Given records START
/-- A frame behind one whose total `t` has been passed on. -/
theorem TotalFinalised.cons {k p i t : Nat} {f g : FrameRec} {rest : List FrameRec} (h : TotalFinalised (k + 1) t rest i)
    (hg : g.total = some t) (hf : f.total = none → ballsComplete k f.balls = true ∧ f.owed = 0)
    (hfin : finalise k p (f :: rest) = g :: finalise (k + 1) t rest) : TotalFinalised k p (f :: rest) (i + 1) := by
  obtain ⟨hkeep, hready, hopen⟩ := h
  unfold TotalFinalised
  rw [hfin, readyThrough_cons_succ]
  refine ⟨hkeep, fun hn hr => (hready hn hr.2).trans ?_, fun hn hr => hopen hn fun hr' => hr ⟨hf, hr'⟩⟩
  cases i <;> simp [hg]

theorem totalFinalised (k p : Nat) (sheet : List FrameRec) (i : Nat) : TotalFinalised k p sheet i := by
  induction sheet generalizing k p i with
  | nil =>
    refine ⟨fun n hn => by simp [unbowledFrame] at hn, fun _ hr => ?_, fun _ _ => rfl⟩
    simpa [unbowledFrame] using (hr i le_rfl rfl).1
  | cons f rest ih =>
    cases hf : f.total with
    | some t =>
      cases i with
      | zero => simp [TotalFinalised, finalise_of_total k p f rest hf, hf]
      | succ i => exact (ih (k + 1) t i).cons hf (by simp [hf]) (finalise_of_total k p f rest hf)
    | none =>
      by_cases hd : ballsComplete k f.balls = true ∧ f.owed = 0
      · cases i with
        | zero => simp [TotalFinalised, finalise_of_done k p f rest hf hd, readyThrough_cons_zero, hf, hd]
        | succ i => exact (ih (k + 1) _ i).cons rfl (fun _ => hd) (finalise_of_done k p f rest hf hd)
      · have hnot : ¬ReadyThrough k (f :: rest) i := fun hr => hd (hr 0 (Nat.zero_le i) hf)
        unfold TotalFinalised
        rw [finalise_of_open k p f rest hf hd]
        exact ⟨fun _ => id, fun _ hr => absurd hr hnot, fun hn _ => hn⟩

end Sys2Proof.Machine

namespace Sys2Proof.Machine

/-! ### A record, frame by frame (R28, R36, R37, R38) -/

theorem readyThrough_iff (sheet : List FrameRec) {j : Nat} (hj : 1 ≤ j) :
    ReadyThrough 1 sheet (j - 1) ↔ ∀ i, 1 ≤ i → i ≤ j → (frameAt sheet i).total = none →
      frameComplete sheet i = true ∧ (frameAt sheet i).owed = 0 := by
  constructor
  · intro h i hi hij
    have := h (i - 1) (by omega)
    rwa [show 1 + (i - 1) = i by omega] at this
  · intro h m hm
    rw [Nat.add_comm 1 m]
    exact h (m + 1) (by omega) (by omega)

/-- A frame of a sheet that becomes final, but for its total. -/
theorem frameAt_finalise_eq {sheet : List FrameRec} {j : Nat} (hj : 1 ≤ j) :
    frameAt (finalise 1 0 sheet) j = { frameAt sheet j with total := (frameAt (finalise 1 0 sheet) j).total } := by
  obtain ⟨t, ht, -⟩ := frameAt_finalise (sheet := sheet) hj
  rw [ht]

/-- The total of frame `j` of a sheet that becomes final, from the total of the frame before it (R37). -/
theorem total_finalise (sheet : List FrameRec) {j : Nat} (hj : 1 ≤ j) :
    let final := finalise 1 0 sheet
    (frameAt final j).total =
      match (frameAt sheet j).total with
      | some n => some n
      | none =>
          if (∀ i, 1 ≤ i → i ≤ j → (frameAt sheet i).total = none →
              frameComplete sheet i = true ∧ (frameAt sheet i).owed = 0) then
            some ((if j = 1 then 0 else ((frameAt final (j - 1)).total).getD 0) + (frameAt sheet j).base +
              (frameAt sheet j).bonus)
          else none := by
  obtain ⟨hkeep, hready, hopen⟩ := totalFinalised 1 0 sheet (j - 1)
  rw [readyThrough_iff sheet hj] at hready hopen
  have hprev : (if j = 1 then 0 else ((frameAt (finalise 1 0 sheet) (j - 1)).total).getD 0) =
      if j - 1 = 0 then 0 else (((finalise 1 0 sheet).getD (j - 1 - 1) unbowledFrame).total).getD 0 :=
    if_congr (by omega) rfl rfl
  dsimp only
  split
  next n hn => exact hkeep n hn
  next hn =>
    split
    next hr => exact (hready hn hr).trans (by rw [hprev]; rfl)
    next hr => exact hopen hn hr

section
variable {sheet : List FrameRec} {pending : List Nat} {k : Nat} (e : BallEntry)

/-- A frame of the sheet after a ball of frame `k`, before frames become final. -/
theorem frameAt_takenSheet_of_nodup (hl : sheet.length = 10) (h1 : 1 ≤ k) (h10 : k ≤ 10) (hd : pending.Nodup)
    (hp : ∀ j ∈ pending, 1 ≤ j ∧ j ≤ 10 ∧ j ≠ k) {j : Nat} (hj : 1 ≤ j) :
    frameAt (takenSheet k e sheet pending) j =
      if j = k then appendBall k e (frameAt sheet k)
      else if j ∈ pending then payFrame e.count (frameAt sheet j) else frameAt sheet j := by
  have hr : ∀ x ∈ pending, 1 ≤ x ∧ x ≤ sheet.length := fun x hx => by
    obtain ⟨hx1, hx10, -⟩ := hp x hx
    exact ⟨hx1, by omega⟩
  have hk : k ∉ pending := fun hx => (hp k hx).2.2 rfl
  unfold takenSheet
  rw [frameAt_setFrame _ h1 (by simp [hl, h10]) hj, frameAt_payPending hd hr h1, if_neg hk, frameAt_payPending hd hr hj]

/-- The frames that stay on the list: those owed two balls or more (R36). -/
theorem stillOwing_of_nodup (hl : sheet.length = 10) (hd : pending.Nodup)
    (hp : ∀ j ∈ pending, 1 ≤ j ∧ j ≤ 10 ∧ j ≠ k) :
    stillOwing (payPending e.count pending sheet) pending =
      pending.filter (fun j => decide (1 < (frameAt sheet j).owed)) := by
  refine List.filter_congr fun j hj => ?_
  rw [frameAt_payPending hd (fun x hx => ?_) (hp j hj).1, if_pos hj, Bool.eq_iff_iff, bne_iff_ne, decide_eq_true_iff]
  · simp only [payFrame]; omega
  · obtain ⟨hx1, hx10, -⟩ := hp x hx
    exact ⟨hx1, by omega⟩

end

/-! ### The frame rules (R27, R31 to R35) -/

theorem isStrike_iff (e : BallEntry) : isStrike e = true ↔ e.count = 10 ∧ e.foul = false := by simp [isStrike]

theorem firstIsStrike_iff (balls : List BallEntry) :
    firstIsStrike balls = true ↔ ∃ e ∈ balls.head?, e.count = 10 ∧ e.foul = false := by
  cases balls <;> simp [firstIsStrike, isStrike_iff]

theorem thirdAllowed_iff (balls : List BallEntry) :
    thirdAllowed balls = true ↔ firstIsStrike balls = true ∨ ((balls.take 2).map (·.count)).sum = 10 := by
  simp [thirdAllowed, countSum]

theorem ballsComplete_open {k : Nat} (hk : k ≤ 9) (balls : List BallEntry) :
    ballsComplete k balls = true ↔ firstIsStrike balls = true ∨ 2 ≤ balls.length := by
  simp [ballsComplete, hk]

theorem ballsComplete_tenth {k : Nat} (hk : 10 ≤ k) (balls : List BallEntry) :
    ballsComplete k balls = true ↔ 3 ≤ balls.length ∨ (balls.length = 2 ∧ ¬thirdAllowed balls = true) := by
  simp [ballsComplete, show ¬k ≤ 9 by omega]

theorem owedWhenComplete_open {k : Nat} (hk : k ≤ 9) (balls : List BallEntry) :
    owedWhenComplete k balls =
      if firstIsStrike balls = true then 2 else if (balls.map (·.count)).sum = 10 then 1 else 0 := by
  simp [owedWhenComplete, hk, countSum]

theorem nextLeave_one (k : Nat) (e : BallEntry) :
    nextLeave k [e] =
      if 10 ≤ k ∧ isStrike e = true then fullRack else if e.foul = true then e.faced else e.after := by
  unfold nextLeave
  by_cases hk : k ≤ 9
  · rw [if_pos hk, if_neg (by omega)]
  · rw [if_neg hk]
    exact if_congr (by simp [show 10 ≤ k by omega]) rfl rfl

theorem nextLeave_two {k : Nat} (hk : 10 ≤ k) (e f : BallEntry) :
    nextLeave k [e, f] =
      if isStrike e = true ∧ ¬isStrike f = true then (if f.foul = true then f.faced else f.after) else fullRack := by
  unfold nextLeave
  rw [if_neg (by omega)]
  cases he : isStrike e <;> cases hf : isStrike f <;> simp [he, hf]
Given records END
Given records START
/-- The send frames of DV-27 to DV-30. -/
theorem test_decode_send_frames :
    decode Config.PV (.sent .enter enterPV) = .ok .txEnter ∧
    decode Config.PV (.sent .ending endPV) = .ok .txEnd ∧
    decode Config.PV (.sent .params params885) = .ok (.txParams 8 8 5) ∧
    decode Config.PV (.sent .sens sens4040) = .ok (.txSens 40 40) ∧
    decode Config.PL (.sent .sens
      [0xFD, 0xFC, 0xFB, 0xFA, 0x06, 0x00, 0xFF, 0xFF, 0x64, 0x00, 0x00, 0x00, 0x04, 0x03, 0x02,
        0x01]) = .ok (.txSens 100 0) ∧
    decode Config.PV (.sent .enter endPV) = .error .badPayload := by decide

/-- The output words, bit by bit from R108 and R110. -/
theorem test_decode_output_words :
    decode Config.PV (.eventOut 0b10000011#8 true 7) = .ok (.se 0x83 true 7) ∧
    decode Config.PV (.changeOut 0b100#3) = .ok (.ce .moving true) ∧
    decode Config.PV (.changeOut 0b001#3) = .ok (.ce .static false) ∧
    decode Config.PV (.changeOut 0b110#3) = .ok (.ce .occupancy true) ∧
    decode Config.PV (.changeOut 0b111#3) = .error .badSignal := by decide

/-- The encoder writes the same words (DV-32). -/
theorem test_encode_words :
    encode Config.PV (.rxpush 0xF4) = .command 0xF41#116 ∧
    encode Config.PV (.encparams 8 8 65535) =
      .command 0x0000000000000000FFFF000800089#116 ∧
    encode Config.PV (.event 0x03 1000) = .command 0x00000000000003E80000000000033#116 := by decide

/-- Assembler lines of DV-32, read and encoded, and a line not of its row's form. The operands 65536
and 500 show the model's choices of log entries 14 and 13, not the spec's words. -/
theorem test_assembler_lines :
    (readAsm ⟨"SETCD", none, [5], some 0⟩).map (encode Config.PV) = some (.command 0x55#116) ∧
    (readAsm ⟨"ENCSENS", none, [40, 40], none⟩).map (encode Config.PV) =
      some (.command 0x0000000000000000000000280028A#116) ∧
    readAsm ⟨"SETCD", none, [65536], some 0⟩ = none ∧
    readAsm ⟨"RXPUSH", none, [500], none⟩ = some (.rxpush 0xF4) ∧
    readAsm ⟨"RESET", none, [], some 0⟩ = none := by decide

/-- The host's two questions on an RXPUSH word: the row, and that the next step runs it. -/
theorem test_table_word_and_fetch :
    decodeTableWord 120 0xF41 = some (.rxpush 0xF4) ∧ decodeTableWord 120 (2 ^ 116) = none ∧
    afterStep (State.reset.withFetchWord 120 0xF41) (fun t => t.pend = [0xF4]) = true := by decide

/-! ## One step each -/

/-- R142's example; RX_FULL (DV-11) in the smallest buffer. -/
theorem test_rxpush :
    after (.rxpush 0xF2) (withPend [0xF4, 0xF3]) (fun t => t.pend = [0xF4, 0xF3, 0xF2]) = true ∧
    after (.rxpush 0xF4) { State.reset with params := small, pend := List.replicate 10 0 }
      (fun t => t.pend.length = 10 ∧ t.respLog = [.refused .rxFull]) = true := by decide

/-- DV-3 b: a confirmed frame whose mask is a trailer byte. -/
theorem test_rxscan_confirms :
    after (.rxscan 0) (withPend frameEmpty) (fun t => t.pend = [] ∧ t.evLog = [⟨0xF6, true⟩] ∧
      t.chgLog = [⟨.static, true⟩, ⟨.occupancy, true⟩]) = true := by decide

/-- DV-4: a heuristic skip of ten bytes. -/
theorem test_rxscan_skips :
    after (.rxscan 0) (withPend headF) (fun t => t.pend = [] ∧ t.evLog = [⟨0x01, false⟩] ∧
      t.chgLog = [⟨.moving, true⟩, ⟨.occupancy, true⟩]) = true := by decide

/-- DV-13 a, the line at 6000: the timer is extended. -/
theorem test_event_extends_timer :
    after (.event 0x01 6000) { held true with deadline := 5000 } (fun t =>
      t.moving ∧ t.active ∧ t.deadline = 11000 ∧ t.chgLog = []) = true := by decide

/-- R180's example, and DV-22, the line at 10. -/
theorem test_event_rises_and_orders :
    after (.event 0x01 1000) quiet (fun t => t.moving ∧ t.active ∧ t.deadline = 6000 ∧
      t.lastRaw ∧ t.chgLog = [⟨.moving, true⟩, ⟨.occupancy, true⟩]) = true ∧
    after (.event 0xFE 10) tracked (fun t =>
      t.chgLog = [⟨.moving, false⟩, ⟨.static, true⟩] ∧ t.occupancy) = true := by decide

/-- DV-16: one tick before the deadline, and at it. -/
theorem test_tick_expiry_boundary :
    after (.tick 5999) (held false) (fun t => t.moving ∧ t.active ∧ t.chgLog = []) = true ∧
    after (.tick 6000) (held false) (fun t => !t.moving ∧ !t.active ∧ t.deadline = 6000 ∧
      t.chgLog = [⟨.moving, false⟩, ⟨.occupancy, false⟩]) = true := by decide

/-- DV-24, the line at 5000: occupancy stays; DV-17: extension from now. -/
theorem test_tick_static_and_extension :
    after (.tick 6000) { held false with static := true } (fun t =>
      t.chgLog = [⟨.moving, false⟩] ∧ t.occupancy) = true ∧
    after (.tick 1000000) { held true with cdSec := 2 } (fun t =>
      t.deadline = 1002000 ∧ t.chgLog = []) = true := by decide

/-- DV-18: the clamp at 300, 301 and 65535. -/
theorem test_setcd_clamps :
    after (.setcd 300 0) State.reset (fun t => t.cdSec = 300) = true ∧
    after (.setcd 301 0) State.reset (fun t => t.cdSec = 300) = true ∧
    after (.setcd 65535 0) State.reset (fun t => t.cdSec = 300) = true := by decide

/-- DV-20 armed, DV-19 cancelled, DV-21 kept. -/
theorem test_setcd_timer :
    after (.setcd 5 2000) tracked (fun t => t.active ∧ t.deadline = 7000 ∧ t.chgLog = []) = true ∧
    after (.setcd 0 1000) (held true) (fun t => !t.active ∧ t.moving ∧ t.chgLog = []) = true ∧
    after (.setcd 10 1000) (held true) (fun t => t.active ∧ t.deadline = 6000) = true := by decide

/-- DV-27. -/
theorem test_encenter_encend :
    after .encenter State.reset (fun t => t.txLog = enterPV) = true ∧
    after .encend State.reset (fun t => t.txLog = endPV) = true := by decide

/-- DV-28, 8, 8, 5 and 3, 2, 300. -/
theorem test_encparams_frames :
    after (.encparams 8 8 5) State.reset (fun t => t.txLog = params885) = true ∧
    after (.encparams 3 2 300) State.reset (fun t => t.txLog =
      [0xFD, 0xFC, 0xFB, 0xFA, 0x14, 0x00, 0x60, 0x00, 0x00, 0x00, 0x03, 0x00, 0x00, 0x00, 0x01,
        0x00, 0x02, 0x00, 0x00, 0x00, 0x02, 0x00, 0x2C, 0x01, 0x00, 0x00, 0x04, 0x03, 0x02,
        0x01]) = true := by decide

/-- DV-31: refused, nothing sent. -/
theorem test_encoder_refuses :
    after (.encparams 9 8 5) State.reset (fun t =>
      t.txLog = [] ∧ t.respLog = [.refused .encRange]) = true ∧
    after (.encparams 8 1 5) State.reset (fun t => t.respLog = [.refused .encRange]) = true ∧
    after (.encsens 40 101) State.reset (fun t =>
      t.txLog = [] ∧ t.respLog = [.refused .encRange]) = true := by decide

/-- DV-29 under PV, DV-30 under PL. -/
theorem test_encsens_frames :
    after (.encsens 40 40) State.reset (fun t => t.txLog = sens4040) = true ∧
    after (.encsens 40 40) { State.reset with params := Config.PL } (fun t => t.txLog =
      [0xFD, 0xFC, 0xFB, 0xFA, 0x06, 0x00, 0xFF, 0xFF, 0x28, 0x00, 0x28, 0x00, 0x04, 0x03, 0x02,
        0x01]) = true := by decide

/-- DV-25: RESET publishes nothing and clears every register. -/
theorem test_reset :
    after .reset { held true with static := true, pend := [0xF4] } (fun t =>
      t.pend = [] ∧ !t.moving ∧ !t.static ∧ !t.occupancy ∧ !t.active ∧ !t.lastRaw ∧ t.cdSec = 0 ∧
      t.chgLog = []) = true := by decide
Given records END
Given records START
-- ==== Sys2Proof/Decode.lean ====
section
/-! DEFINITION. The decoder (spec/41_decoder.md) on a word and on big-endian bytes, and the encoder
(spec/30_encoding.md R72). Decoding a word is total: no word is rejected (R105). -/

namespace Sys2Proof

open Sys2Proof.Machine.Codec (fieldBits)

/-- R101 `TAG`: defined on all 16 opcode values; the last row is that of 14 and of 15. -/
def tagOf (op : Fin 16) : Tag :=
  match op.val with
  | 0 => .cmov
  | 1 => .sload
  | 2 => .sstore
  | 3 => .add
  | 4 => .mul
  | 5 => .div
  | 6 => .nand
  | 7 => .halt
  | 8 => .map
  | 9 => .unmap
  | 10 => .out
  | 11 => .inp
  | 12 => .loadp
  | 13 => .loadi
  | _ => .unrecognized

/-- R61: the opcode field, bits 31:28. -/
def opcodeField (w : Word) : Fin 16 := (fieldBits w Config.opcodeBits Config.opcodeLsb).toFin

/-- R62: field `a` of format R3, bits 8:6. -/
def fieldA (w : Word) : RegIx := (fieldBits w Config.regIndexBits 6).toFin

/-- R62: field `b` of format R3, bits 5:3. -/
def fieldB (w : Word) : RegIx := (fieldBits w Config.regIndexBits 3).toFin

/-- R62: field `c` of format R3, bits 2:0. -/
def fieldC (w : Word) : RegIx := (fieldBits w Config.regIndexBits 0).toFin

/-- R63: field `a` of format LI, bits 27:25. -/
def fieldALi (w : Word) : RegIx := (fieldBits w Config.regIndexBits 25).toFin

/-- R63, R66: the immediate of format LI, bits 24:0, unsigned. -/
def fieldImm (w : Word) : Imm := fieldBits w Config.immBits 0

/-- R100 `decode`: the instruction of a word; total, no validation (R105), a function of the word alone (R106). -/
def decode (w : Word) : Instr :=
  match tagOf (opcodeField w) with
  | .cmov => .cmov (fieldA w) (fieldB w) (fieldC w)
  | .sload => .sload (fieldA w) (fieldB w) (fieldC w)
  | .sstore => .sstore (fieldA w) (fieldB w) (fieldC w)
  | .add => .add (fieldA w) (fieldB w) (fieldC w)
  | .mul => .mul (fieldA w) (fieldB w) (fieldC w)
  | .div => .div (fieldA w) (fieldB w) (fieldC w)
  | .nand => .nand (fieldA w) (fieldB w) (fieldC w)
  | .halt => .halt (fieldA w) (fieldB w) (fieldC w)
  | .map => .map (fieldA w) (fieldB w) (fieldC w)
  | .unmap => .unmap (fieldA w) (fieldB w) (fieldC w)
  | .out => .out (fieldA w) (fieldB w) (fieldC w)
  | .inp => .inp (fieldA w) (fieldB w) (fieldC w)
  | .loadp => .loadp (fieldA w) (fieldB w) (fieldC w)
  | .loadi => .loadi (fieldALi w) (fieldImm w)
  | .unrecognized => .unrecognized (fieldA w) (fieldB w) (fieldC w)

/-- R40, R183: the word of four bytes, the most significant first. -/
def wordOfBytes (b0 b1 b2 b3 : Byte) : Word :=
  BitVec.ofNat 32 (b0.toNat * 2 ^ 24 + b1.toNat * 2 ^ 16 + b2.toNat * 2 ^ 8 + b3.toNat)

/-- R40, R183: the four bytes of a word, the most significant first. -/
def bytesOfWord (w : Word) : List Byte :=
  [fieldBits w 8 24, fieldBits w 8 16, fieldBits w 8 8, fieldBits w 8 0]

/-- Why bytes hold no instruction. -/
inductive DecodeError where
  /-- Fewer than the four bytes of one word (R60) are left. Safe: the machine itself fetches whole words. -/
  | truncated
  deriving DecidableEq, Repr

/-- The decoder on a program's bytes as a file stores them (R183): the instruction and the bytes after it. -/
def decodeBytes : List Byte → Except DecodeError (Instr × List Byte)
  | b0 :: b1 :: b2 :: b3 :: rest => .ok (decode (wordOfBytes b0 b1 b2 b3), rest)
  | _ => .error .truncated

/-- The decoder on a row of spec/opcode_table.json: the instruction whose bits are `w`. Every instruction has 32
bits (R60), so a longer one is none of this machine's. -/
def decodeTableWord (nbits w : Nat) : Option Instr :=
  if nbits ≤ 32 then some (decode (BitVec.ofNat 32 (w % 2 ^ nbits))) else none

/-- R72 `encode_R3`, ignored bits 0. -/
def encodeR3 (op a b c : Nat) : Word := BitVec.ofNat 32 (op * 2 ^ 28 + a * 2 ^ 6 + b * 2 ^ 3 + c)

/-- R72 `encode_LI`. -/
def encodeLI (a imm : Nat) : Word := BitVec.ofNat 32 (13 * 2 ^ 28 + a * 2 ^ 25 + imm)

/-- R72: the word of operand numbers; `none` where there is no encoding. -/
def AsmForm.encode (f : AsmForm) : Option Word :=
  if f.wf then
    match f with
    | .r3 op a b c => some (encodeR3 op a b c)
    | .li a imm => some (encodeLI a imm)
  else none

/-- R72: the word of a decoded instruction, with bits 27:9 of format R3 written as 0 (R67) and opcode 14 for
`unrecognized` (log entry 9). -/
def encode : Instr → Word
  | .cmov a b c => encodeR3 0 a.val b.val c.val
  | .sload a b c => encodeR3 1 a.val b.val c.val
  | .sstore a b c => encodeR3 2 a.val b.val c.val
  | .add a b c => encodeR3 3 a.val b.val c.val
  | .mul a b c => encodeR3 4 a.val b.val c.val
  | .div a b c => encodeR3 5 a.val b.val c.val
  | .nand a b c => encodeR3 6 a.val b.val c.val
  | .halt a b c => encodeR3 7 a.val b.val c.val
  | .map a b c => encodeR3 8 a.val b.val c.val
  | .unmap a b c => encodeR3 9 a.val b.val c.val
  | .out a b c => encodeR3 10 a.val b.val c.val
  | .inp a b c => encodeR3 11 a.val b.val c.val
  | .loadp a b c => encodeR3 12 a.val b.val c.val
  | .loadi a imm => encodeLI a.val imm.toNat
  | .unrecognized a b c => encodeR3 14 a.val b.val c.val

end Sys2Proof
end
Given records END
- **What you will do**
Look through the material above. Copy each line where the word "hopen" appears.

- **Result of this task**
  obtain ⟨hkeep, hready, hopen⟩ := h
  refine ⟨hkeep, fun hn hr => (hready hn hr.2).trans ?_, fun hn hr => hopen hn fun hr' => hr ⟨hf, hr'⟩⟩
  obtain ⟨hkeep, hready, hopen⟩ := totalFinalised 1 0 sheet (j - 1)
  rw [readyThrough_iff sheet hj] at hready hopen
    next hr => exact hopen hn hr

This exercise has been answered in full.